◆ **Exercise**: Below are entries. Copy exactly the lines running from the line that holds "RefusedUnlessAdmitted .pktAvail s ∧" to the line that holds "not ready. -/", with both ends included.

◆ **Data extracts**:
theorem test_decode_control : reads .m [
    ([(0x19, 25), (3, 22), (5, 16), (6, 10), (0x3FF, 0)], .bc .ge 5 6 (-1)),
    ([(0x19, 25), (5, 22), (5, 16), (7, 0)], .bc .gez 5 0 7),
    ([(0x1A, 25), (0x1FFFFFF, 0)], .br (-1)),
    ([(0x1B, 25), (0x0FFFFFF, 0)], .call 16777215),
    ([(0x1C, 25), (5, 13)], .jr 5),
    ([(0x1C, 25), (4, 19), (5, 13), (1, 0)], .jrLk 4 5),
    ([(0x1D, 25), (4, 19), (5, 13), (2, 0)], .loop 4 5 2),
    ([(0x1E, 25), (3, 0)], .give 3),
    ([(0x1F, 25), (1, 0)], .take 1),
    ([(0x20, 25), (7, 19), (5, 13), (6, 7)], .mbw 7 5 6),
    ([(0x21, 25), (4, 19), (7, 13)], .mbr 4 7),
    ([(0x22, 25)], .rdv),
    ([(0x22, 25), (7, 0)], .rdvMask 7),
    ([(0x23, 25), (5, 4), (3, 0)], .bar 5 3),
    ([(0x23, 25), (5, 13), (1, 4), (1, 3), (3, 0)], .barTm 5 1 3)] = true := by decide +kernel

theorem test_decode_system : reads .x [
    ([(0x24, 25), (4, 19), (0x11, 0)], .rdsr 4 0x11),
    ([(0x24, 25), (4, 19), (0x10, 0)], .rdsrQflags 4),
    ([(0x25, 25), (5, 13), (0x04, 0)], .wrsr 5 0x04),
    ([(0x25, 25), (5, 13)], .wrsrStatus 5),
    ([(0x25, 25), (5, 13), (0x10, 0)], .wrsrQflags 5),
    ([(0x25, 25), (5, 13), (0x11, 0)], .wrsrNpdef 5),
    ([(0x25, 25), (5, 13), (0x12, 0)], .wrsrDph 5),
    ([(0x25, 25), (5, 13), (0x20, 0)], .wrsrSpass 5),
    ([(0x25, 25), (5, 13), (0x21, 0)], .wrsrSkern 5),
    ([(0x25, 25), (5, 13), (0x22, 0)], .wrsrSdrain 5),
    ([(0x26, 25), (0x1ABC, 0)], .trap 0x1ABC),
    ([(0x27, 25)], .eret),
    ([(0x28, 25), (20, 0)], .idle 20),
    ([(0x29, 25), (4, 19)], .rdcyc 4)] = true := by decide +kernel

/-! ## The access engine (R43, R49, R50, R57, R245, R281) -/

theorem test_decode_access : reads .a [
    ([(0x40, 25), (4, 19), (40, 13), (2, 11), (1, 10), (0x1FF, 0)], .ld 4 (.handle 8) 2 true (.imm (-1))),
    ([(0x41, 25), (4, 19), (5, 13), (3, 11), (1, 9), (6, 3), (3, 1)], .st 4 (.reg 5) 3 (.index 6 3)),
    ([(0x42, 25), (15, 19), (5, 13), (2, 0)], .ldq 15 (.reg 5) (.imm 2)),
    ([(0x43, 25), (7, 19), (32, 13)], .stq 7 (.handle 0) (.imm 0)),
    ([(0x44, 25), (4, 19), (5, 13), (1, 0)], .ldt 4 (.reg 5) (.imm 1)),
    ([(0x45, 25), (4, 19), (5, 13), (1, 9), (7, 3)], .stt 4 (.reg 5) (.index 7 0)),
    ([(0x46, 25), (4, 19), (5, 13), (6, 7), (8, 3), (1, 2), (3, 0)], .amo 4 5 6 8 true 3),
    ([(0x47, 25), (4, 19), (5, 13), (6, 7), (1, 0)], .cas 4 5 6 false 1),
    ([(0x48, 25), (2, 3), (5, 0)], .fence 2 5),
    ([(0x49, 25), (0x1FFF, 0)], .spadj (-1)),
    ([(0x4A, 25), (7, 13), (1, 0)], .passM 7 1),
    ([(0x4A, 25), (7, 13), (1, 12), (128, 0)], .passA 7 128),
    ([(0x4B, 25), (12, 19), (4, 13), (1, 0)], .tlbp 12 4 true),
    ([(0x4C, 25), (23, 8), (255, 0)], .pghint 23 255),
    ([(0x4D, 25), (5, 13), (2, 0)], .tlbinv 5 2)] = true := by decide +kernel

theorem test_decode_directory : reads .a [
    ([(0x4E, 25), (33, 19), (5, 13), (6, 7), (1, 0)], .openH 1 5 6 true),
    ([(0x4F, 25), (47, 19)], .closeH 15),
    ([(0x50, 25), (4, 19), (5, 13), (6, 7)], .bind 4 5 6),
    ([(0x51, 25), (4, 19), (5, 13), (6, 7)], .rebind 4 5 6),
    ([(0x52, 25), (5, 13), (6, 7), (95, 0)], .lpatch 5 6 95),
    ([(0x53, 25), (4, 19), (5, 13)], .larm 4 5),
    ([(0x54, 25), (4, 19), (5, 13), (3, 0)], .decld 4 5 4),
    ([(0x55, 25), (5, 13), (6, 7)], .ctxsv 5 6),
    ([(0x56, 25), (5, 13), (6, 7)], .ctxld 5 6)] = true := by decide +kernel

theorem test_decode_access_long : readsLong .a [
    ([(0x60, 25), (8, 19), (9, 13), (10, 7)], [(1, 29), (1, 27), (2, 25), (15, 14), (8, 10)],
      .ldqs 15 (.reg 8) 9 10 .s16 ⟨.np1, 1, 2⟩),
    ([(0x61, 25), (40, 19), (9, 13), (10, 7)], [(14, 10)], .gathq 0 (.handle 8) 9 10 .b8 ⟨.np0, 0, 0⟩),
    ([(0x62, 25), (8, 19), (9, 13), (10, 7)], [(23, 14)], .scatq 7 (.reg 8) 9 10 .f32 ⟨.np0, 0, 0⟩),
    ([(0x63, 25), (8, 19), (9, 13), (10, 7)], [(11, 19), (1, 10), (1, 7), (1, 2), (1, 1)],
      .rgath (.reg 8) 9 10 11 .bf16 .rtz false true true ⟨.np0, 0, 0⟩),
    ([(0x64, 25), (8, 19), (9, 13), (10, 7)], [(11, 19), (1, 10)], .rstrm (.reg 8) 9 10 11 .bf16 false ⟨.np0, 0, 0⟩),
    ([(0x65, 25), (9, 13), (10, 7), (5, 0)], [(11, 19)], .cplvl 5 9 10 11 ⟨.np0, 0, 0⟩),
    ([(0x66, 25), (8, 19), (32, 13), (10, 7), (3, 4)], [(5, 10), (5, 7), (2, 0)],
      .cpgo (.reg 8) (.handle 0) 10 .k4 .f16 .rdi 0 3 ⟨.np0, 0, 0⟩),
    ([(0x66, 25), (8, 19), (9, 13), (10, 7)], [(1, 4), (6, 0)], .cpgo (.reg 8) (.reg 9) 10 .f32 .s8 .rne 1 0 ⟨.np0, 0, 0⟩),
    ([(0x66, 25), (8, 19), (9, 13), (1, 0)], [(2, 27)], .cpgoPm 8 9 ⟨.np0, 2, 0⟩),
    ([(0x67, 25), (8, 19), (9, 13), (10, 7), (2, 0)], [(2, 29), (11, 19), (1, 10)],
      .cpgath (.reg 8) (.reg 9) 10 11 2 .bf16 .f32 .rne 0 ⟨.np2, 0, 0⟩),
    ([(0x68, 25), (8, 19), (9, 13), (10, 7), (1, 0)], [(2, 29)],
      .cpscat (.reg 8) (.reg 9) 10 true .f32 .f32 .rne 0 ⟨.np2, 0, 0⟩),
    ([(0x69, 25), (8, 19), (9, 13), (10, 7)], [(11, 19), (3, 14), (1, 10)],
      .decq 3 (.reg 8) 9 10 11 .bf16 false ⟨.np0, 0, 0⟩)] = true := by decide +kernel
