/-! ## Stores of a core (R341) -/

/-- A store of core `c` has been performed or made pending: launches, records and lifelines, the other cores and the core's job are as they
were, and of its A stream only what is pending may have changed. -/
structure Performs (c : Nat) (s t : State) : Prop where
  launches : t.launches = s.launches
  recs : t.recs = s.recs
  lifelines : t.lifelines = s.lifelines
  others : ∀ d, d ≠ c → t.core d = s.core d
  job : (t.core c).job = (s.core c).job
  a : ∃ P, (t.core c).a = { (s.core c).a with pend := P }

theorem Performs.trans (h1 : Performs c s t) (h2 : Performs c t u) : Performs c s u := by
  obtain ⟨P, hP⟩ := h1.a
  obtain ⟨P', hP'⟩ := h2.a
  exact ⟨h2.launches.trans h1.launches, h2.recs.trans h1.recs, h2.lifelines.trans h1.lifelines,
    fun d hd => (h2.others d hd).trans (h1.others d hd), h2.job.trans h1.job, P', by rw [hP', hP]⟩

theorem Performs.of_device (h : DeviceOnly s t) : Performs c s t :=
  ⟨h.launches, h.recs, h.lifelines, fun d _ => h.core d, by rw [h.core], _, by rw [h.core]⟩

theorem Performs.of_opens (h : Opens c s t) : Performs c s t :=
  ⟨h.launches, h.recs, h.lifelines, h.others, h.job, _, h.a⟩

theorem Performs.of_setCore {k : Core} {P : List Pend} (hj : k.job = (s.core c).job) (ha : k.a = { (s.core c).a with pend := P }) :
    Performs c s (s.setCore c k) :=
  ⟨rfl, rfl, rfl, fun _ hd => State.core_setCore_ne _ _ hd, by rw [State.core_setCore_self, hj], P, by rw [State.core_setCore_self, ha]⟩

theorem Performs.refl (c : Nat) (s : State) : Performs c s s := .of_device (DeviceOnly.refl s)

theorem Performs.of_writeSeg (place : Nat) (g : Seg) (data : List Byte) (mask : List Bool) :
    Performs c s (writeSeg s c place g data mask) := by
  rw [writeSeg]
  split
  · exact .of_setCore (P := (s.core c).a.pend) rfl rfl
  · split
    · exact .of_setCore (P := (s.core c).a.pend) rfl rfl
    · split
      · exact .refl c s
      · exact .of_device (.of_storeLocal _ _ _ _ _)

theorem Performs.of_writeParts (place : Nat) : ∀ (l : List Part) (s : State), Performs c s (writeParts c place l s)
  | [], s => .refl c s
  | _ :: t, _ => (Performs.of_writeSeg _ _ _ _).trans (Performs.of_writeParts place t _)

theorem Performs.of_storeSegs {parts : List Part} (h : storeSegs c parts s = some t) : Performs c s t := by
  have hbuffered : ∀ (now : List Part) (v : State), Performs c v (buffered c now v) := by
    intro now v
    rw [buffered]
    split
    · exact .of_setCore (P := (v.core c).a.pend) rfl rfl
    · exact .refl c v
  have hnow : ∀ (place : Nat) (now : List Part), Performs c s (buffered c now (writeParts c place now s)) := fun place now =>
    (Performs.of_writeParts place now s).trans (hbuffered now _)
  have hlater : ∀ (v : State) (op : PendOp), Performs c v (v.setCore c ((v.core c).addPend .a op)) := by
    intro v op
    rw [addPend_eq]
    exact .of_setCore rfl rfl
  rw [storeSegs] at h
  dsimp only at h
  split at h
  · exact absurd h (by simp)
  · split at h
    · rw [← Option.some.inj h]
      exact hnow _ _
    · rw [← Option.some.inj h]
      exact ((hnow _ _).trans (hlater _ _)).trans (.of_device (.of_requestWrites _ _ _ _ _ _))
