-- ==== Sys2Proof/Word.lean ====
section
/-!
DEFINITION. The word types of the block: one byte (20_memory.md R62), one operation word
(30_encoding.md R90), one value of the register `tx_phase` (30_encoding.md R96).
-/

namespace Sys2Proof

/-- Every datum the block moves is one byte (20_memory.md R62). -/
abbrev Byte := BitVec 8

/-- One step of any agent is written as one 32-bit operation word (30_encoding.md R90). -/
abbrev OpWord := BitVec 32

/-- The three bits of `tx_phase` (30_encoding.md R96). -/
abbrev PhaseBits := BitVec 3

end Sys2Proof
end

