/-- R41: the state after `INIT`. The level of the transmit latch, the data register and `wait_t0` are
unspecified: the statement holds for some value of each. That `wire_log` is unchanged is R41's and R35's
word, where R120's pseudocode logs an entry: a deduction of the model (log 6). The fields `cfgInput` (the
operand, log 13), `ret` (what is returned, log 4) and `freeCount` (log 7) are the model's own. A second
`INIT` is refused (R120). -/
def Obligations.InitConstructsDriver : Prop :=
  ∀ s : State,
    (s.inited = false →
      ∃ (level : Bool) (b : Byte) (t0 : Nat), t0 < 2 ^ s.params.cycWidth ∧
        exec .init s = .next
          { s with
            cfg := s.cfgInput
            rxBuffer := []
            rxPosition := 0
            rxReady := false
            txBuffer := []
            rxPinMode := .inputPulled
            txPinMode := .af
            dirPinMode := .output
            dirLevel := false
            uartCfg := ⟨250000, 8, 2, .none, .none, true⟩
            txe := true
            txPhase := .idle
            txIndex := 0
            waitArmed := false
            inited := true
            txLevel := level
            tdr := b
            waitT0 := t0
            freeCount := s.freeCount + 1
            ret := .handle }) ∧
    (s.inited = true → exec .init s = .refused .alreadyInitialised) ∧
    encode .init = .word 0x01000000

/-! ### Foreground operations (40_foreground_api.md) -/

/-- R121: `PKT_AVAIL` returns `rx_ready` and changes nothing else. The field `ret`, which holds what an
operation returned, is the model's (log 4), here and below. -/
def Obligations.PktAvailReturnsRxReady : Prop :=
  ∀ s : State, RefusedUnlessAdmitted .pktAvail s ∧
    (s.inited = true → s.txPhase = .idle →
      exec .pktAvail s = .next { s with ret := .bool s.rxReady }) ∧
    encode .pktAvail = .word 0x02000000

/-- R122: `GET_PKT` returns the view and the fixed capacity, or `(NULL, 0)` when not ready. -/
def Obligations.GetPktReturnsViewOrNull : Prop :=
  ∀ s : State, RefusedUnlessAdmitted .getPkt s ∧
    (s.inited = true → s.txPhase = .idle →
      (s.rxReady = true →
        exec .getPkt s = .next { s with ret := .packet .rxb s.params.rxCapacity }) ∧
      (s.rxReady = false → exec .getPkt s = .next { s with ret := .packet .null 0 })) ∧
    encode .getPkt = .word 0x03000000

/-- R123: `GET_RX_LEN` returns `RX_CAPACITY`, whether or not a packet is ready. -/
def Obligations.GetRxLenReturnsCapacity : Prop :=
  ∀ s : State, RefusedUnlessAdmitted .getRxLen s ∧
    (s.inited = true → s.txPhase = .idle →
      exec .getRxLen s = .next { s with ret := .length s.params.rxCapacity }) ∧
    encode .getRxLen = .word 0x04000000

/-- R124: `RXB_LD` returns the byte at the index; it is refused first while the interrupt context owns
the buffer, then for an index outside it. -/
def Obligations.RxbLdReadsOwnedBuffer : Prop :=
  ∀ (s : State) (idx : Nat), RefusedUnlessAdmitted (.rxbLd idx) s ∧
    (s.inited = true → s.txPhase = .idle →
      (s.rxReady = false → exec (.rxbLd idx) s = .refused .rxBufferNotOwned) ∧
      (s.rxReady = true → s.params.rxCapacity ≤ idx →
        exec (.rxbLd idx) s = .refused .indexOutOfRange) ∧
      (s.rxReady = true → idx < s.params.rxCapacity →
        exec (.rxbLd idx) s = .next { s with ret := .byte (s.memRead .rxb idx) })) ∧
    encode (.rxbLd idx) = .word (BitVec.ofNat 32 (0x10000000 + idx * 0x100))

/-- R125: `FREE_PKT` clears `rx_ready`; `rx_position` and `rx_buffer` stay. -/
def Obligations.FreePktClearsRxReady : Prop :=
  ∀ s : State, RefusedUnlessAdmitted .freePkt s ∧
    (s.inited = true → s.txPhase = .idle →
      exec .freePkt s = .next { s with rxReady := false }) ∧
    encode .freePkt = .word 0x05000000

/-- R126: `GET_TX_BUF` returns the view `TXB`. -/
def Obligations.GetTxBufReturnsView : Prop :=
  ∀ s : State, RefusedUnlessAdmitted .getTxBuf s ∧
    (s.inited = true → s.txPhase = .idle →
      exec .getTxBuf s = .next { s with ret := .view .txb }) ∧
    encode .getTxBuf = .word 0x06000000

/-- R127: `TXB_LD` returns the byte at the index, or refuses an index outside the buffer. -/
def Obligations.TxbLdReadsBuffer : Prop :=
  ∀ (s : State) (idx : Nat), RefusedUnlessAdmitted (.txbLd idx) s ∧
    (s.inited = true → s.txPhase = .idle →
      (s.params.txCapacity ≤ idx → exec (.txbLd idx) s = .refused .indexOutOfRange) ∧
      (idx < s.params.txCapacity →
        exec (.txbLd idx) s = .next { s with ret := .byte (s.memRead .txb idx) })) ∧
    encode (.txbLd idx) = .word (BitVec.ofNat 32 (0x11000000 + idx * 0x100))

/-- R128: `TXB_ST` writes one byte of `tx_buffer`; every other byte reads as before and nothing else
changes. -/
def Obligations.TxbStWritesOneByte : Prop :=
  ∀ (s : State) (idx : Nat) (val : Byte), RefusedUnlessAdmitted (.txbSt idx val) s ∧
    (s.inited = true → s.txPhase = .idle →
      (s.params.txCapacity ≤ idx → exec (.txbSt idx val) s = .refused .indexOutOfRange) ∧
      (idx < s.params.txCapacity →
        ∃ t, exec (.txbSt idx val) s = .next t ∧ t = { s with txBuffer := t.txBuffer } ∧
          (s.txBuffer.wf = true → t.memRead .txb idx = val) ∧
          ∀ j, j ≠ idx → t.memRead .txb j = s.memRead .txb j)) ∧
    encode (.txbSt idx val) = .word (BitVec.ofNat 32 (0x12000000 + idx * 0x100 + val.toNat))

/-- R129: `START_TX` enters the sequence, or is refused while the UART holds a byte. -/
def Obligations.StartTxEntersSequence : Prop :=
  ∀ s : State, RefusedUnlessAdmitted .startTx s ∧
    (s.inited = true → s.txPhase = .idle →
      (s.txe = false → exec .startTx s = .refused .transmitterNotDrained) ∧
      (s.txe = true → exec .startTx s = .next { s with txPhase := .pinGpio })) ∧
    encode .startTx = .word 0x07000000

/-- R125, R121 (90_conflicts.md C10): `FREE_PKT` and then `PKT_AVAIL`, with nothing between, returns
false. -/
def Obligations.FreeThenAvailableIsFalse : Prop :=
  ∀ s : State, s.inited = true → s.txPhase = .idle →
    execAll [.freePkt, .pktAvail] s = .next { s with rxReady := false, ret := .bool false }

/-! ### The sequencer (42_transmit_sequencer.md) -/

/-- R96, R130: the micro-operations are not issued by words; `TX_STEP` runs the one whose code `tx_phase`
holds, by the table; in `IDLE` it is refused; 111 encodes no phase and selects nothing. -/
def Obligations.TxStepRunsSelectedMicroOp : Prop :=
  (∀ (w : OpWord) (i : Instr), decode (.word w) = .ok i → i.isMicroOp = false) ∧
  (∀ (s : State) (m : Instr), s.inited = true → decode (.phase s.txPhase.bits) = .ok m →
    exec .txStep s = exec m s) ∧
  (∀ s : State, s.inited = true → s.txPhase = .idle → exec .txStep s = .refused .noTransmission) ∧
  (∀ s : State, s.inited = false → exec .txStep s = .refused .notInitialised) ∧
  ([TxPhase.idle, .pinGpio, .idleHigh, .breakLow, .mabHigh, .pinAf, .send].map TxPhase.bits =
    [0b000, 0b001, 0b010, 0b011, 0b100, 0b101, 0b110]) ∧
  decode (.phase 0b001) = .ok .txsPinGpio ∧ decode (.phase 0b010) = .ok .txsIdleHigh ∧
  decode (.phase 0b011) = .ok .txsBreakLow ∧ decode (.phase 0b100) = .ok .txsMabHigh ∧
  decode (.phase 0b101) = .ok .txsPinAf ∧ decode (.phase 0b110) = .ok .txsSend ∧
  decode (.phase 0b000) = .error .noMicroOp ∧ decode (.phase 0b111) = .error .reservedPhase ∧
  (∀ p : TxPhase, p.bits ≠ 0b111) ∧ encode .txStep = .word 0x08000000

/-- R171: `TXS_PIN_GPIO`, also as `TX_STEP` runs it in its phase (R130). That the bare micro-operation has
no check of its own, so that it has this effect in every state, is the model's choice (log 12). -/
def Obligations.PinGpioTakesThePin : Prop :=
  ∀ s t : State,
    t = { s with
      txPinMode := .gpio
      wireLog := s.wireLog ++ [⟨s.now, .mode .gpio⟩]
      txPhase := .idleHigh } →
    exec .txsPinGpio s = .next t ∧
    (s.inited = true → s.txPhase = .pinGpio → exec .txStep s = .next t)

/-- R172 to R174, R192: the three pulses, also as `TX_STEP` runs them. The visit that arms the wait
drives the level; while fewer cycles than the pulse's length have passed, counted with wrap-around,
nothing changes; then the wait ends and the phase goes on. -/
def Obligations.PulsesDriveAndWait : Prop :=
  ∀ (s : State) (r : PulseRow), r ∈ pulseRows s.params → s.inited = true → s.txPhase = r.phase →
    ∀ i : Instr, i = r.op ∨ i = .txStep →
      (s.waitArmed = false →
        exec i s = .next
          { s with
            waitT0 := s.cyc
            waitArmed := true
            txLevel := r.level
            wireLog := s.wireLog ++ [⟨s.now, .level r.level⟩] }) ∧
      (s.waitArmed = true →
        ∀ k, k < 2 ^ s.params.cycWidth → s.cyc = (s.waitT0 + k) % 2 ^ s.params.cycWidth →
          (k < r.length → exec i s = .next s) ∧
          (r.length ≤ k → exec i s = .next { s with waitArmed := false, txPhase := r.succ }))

◆ **Answer section**:
  ∀ s : State, RefusedUnlessAdmitted .pktAvail s ∧
    (s.inited = true → s.txPhase = .idle →
      exec .pktAvail s = .next { s with ret := .bool s.rxReady }) ∧
    encode .pktAvail = .word 0x02000000

/-- R122: `GET_PKT` returns the view and the fixed capacity, or `(NULL, 0)` when not ready. -/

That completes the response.